In the latter case, the surprising plot would swell the false victim’s wallet with millions of dollars. But the issue goes far beyond economic interest. He Wilkomirski syndromewhich can also occur in second and third generations, is based on a fascination with trauma through which the impostor, or the impostor, tries to place himself on the same level as the victims to seek, from that status, “the glory”. And what about those who give it to them?
A perfect story
There are at least two points in common between Marco, Defonseca, Wilkomirski or many other impostors. The first: that their testimonies are false. The second: but they are perfect. Detailed, indubitable; with introduction, middle and end. Round, like a movie script. A good example: once discovered, the former president of Amicale was taken by the production team of Ich bin Enric Marco to Kiel prison, where it is true that he served some time in prison. At that time (1943), the accusation of conspiring against the Reich did not result in any conviction – he was relegated from his volunteer work and returned to Spain; and even the judge detected in Marco the obsessive desire to impress his colleagues. Decades later, square in front of the camera, the Catalan counted the steps from wall to wall in the prison yard: there were six. The same ones that, he assured undaunted, he always retraced since then, in a reflex action, every time he waited for the bus.
Marco did not know then that the prison had been rebuilt after his stay there, but the narrative of the alleged trauma was perfect. He, who was never a victim, was a born storyteller. One with enough charisma to make the socialist deputy cry Carme Chacon in his intervention in the Congress of Deputies, shortly before the deception was discovered, or convincing his colleagues from Amicale, among whom were several real deportees, of his lie. It happens, however, that memory, the real one, is more unpleasant. Erase traumatic images; put others together, it generates doubts. Suffering often results in silence; The victims hesitate, remain blank, become confused without contradicting themselves. For the listener, however, a linear, chronological narrative, perfectly linked and in which details are linked that connect with their own feelings, is more attractive. As the journalist said a few days ago Elena Fernandez Pello at the presentation of the preview of Frame in the Foncalada Ambassador Cinemas, “From emotions we are willing to believe in the lies they tell us”.

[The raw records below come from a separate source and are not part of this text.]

theorem execMtrCalWrite_keeps {b0 : State} (t : Nat) (line : Nat) (seq : Nat) (s : State) (h : Keeps b0 s) :
    KeepsO b0 (execMtrCalWrite t line seq s) := by
  unfold execMtrCalWrite
  with_reducible
    try conv => arg 2; whnf
    iterate 40 all_goals try ((
      first
        | assumption | intro _ | apply done_keeps | apply finish_keeps | apply rejectRange_keeps | apply runCmd_keeps
        | apply at_keeps | apply keepsO_next | apply keeps_ite | apply keepsO_ite | split
        | refine keeps_pair (by assumption) ?_ | refine keeps_same ?_ rfl rfl rfl)
      <;> try conv => arg 2; whnf)

theorem execMtrCalCommit_keeps {b0 : State} (t : Nat) (line : Nat) (seq : Nat) (s : State) (h : Keeps b0 s) :
    KeepsO b0 (execMtrCalCommit t line seq s) := by
  unfold execMtrCalCommit
  with_reducible
    try conv => arg 2; whnf
    iterate 40 all_goals try ((
      first
        | assumption | intro _ | apply accept_keeps | apply finish_keeps | apply lglRequest_keeps | apply runCmd_keeps
        | apply at_keeps | apply keepsO_next | apply keeps_foldl | apply keeps_ite | apply keeps_ite2
        | apply keepsO_ite | refine memWrite_wf _ _ _ ?_ | refine memWriteBytes_wf _ _ ?_
        | refine Memory.wf_filter _ ?_ | split | exact ⟨rfl, rfl⟩ | rfl | refine keeps_pair (by assumption) ?_
        | refine keeps_same ?_ rfl rfl rfl | refine keeps_out ?_ rfl rfl rfl | refine keeps_new ?_ rfl rfl rfl
        | refine keeps_mem ?_ rfl rfl rfl ?_)
      <;> try conv => arg 2; whnf)

theorem execMtrTpSet_keeps {b0 : State} (t : Nat) (line : Nat) (seq : Nat) (s : State) (h : Keeps b0 s) :
    KeepsO b0 (execMtrTpSet t line seq s) := by
  unfold execMtrTpSet
  with_reducible
    try conv => arg 2; whnf
    iterate 40 all_goals try ((
      first
        | assumption | intro _ | apply done_keeps | apply rejectRange_keeps | apply runCmd_keeps | apply setTp_keeps
        | apply at_keeps | apply keepsO_next | apply keeps_ite | apply keepsO_ite | refine keeps_same ?_ rfl rfl rfl)
      <;> try conv => arg 2; whnf)

/-! ### Slc.lean -/

theorem updLink_keeps {b0 : State} (s : State) (h : Keeps b0 s) :
    Keeps b0 (updLink s) := by
  unfold updLink
  with_reducible
    try conv => arg 2; whnf
    iterate 40 all_goals try ((
      first
        | assumption | apply setLim_keeps)
      <;> try conv => arg 2; whnf)

theorem slcError_keeps {b0 : State} (e : ErrSpec) (arg : Nat) (s : State) (h : Keeps b0 s) :
    Keeps b0 (slcError e arg s) := by
  unfold slcError
  with_reducible
    try conv => arg 2; whnf
    iterate 40 all_goals try ((
      first
        | assumption | apply fireEvent_keeps | apply raiseError_keeps)
      <;> try conv => arg 2; whnf)

theorem checkFen_keeps {b0 : State} (i : Nat) (s : State) (h : Keeps b0 s) :
    Keeps b0 (checkFen i s) := by
  unfold checkFen
  with_reducible
    try conv => arg 2; whnf
    iterate 40 all_goals try ((
      first
        | assumption | intro _ | apply slcError_keeps | apply keeps_ite | refine keeps_same ?_ rfl rfl rfl)
      <;> try conv => arg 2; whnf)

theorem recheckFen_keeps {b0 : State} (s : State) (h : Keeps b0 s) :
    Keeps b0 (recheckFen s) := by
  unfold recheckFen
  with_reducible
    try conv => arg 2; whnf
    iterate 40 all_goals try ((
      first
        | assumption | intro _ | apply checkFen_keeps | apply keeps_foldl)
      <;> try conv => arg 2; whnf)

theorem rlPut_keeps {b0 : State} (r : Nat) (f : Fld) (v : Nat) (s : State) (h : Keeps b0 s) :
    Keeps b0 (rlPut r f v s) := by
  unfold rlPut
  with_reducible
    try conv => arg 2; whnf
    iterate 40 all_goals try ((
      first
        | assumption | apply ramPut_keeps)
      <;> try conv => arg 2; whnf)

theorem checkRtt_keeps {b0 : State} (r : Nat) (s : State) (h : Keeps b0 s) :
    Keeps b0 (checkRtt r s) := by
  unfold checkRtt
  with_reducible
    try conv => arg 2; whnf
    iterate 40 all_goals try ((
      first
        | assumption | intro _ | apply rlPut_keeps | apply slcError_keeps | apply updLink_keeps | apply keeps_ite
        | refine keeps_same ?_ rfl rfl rfl)
      <;> try conv => arg 2; whnf)

theorem refreshBounds_keeps {b0 : State} (r : Nat) (s : State) (h : Keeps b0 s) :
    Keeps b0 (refreshBounds r s) := by
  unfold refreshBounds
  with_reducible
    try conv => arg 2; whnf
    iterate 40 all_goals try ((
      first
        | assumption | apply checkRtt_keeps | apply rlPut_keeps | apply keeps_ite)
      <;> try conv => arg 2; whnf)

theorem alPut_keeps {b0 : State} (i : Nat) (f : Fld) (v : Nat) (s : State) (h : Keeps b0 s) :
    Keeps b0 (alPut i f v s) := by
  unfold alPut
  with_reducible
    try conv => arg 2; whnf
    iterate 40 all_goals try ((
      first
        | assumption | apply ramPut_keeps)
      <;> try conv => arg 2; whnf)

theorem alSetBit_keeps {b0 : State} (i : Nat) (b : Nat) (v : Bool) (s : State) (h : Keeps b0 s) :
    Keeps b0 (alSetBit i b v s) := by
  unfold alSetBit
  with_reducible
    try conv => arg 2; whnf
    iterate 40 all_goals try ((
      first
        | assumption | apply alPut_keeps)
      <;> try conv => arg 2; whnf)

theorem holdChild_keeps {b0 : State} (i : Nat) (s : State) (h : Keeps b0 s) :
    Keeps b0 (holdChild i s) := by
  unfold holdChild
  with_reducible
    try conv => arg 2; whnf
    iterate 40 all_goals try ((
      first
        | assumption | apply alPut_keeps | apply alSetBit_keeps | apply keeps_ite)
      <;> try conv => arg 2; whnf)

theorem missChild_keeps {b0 : State} (s : State) (i : Nat) (h : Keeps b0 s) :
    Keeps b0 (missChild s i) := by
  unfold missChild
  with_reducible
    try conv => arg 2; whnf
    iterate 40 all_goals try ((
      first
        | assumption | apply alPut_keeps | apply alSetBit_keeps | apply holdChild_keeps | apply slcError_keeps
        | apply keeps_ite)
      <;> try conv => arg 2; whnf)

theorem formRole_keeps {b0 : State} (r : Nat) (s : State) (h : Keeps b0 s) :
    Keeps b0 (formRole r s) := by
  unfold formRole
  with_reducible
    try conv => arg 2; whnf
    iterate 40 all_goals try ((
      first
        | assumption | intro _ | apply checkRtt_keeps | apply missChild_keeps | apply rlPut_keeps | apply tcSend_keeps
        | apply keeps_foldl | apply keeps_ite | refine keeps_same ?_ rfl rfl rfl)
      <;> try conv => arg 2; whnf)

theorem sendGrant_keeps {b0 : State} (r : Nat) (i : Nat) (g : Nat) (renewal : Bool) (fallback : Bool) (steps : List Nat) (s : State) (h : Keeps b0 s) :
    Keeps b0 (sendGrant r i g renewal fallback steps s) := by
  unfold sendGrant
  with_reducible
    try conv => arg 2; whnf
    iterate 40 all_goals try ((
      first
        | assumption | intro _ | apply alPut_keeps | apply alSetBit_keeps | apply tcSend_keeps | apply keeps_foldl
        | apply keeps_ite)
      <;> try conv => arg 2; whnf)

theorem mirrorSlc_keeps {b0 : State} (entries : List (Nat × Bool)) (s : State) (h : Keeps b0 s) :
    Keeps b0 (mirrorSlc entries s) := by
  unfold mirrorSlc
  with_reducible
    try conv => arg 2; whnf
    iterate 40 all_goals try ((
      first
        | assumption | apply mirrorSend_keeps | apply keeps_ite)
      <;> try conv => arg 2; whnf)

theorem grantChild_keeps {b0 : State} (r : Nat) (s0 : State) (fell : Bool) (st : State) (c : PassChild) (h : Keeps b0 st) :
    Keeps b0 (grantChild r s0 fell st c) := by
  unfold grantChild
  with_reducible
    try conv => arg 2; whnf
    iterate 40 all_goals try ((
      first
        | assumption | intro _ | apply alPut_keeps | apply sendGrant_keeps | apply keeps_ite | split
        | refine keeps_pair (by assumption) ?_ | refine keeps_same ?_ rfl rfl rfl)
      <;> try conv => arg 2; whnf)

theorem runPass_keeps {b0 : State} (r : Nat) (a : Nat) (s : State) (h : Keeps b0 s) :
    Keeps b0 (runPass r a s) := by
  unfold runPass
  with_reducible
    try conv => arg 2; whnf
    iterate 40 all_goals try ((
      first
        | assumption | intro _ | apply grantChild_keeps | apply mirrorSlc_keeps | apply rlPut_keeps
        | apply slcError_keeps | apply keeps_foldl | apply keeps_ite | refine keeps_same ?_ rfl rfl rfl)
      <;> try conv => arg 2; whnf)

theorem closeIntake_keeps {b0 : State} (s : State) (h : Keeps b0 s) :
    Keeps b0 (closeIntake s) := by
  unfold closeIntake
  with_reducible
    try conv => arg 2; whnf
    iterate 40 all_goals try ((
      first
        | assumption | intro _ | apply slcError_keeps | apply keeps_foldl | apply keeps_ite
        | refine keeps_same ?_ rfl rfl rfl)
      <;> try conv => arg 2; whnf)

theorem guardLimit_keeps {b0 : State} (r : Nat) (s : State) (h : Keeps b0 s) :
    Keeps b0 (guardLimit r s) := by
  unfold guardLimit
  with_reducible
    try conv => arg 2; whnf
    iterate 40 all_goals try ((
      first
        | assumption | intro _ | apply closeIntake_keeps | apply slcError_keeps | apply keeps_foldl | apply keeps_ite
        | split | refine keeps_pair (by assumption) ?_ | refine keeps_same ?_ rfl rfl rfl)
      <;> try conv => arg 2; whnf)

theorem roleRoundStart_keeps {b0 : State} (r : Nat) (s : State) (h : Keeps b0 s) :
    Keeps b0 (roleRoundStart r s) := by
  unfold roleRoundStart
  with_reducible
    try conv => arg 2; whnf
    iterate 40 all_goals try ((
      first
        | assumption | apply rlPut_keeps | apply keeps_ite)
      <;> try conv => arg 2; whnf)

theorem childRoundStart_keeps {b0 : State} (i : Nat) (s : State) (h : Keeps b0 s) :
    Keeps b0 (childRoundStart i s) := by
  unfold childRoundStart
  with_reducible
    try conv => arg 2; whnf
    iterate 40 all_goals try ((
      first
        | assumption | apply alPut_keeps | apply alSetBit_keeps | apply keeps_ite)
      <;> try conv => arg 2; whnf)

theorem lapse_keeps {b0 : State} (s : State) (h : Keeps b0 s) :
    Keeps b0 (lapse s) := by
  unfold lapse
  with_reducible
    try conv => arg 2; whnf
    iterate 40 all_goals try ((
      first
        | assumption | intro _ | apply ndPut_keeps | apply raiseLim_keeps | apply slcError_keeps
        | refine keeps_same ?_ rfl rfl rfl)
      <;> try conv => arg 2; whnf)

theorem nodeRoundStart_keeps {b0 : State} (s : State) (h : Keeps b0 s) :
    Keeps b0 (nodeRoundStart s) := by
  unfold nodeRoundStart
  with_reducible
    try conv => arg 2; whnf
    iterate 40 all_goals try ((
      first
        | assumption | apply clearLim_keeps | apply lapse_keeps | apply ndPut_keeps | apply keeps_ite)
      <;> try conv => arg 2; whnf)

theorem sendDemand_keeps {b0 : State} (draw : Int) (s : State) (h : Keeps b0 s) :
    Keeps b0 (sendDemand draw s) := by
  unfold sendDemand
  with_reducible
    try conv => arg 2; whnf
    iterate 40 all_goals try ((
      first
        | assumption | intro _ | apply tcSend_keeps | apply keeps_ite | refine keeps_same ?_ rfl rfl rfl)
      <;> try conv => arg 2; whnf)

theorem leaveSluice_keeps {b0 : State} (s : State) (h : Keeps b0 s) :
    Keeps b0 (leaveSluice s) := by
  unfold leaveSluice
  with_reducible
    try conv => arg 2; whnf
    iterate 40 all_goals try ((
      first
        | assumption | intro _ | apply tcSend_keeps | apply keeps_ite | refine keeps_same ?_ rfl rfl rfl)
      <;> try conv => arg 2; whnf)

theorem sendLeave_keeps {b0 : State} (m : Mode) (s : State) (h : Keeps b0 s) :
    Keeps b0 (sendLeave m s) := by
  unfold sendLeave
  with_reducible
    try conv => arg 2; whnf
    iterate 40 all_goals try ((
      first
        | assumption | apply mirrorSend_keeps | apply keeps_ite)
      <;> try conv => arg 2; whnf)

theorem leaveAtRound_keeps {b0 : State} (s : State) (h : Keeps b0 s) :
    Keeps b0 (leaveAtRound s) := by
  unfold leaveAtRound
  with_reducible
    try conv => arg 2; whnf
    iterate 40 all_goals try ((
      first
        | assumption | intro _ | apply leaveSluice_keeps | apply sendLeave_keeps | apply toM3_keeps | apply keeps_ite
        | split | refine keeps_pair (by assumption) ?_ | refine keeps_same ?_ rfl rfl rfl)
      <;> try conv => arg 2; whnf)

theorem sendIntake_keeps {b0 : State} (w : List Nat) (s : State) (h : Keeps b0 s) :
    Keeps b0 (sendIntake w s) := by
  unfold sendIntake
  with_reducible
    try conv => arg 2; whnf
    iterate 40 all_goals try ((
      first
        | assumption | intro _ | apply tcSend_keeps | apply keeps_foldl | apply keeps_ite | split
        | refine keeps_pair (by assumption) ?_ | refine keeps_same ?_ rfl rfl rfl)
      <;> try conv => arg 2; whnf)

theorem takeGuard_keeps {b0 : State} (s : State) (h : Keeps b0 s) :
    Keeps b0 (takeGuard s) := by
  unfold takeGuard
  with_reducible
    try conv => arg 2; whnf
    iterate 40 all_goals try ((
      first
        | assumption | apply takeNeutral_keeps | apply keeps_ite)
      <;> try conv => arg 2; whnf)

theorem autoJoin_keeps {b0 : State} (s : State) (h : Keeps b0 s) :
    Keeps b0 (autoJoin s) := by
  unfold autoJoin
  with_reducible
    try conv => arg 2; whnf
    iterate 40 all_goals try ((
      first
        | assumption | intro _ | apply keeps_ite | refine keeps_same ?_ rfl rfl rfl)
      <;> try conv => arg 2; whnf)

theorem roundBegin_keeps {b0 : State} (paux : Nat) (s : State) (h : Keeps b0 s) :
    Keeps b0 (roundBegin paux s) := by
  unfold roundBegin
  with_reducible
    try conv => arg 2; whnf
    iterate 40 all_goals try ((
      first
        | assumption | intro _ | apply autoJoin_keeps | apply leaveAtRound_keeps | refine keeps_same ?_ rfl rfl rfl)
      <;> try conv => arg 2; whnf)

What’s more: we prefer them to real life. In the case of true victims, the transmission of the listener’s bias over the years can elevate an anecdote to the rank of category; mark the limits of the story or intensify its drama. In that of those who long to be so, an unblemished narrative is constructed; a novel that even Oprah Winfrey I would pay to listen. If the lie, in this case, can be forgiven as pious, that will depend on the criteria of the recipient. Enric Marco was clear about it.
- On Monday, November 11 NORTH organizes a cineforum after the screening of “Marco” with historians Rubén Vega and Arantza Margolles.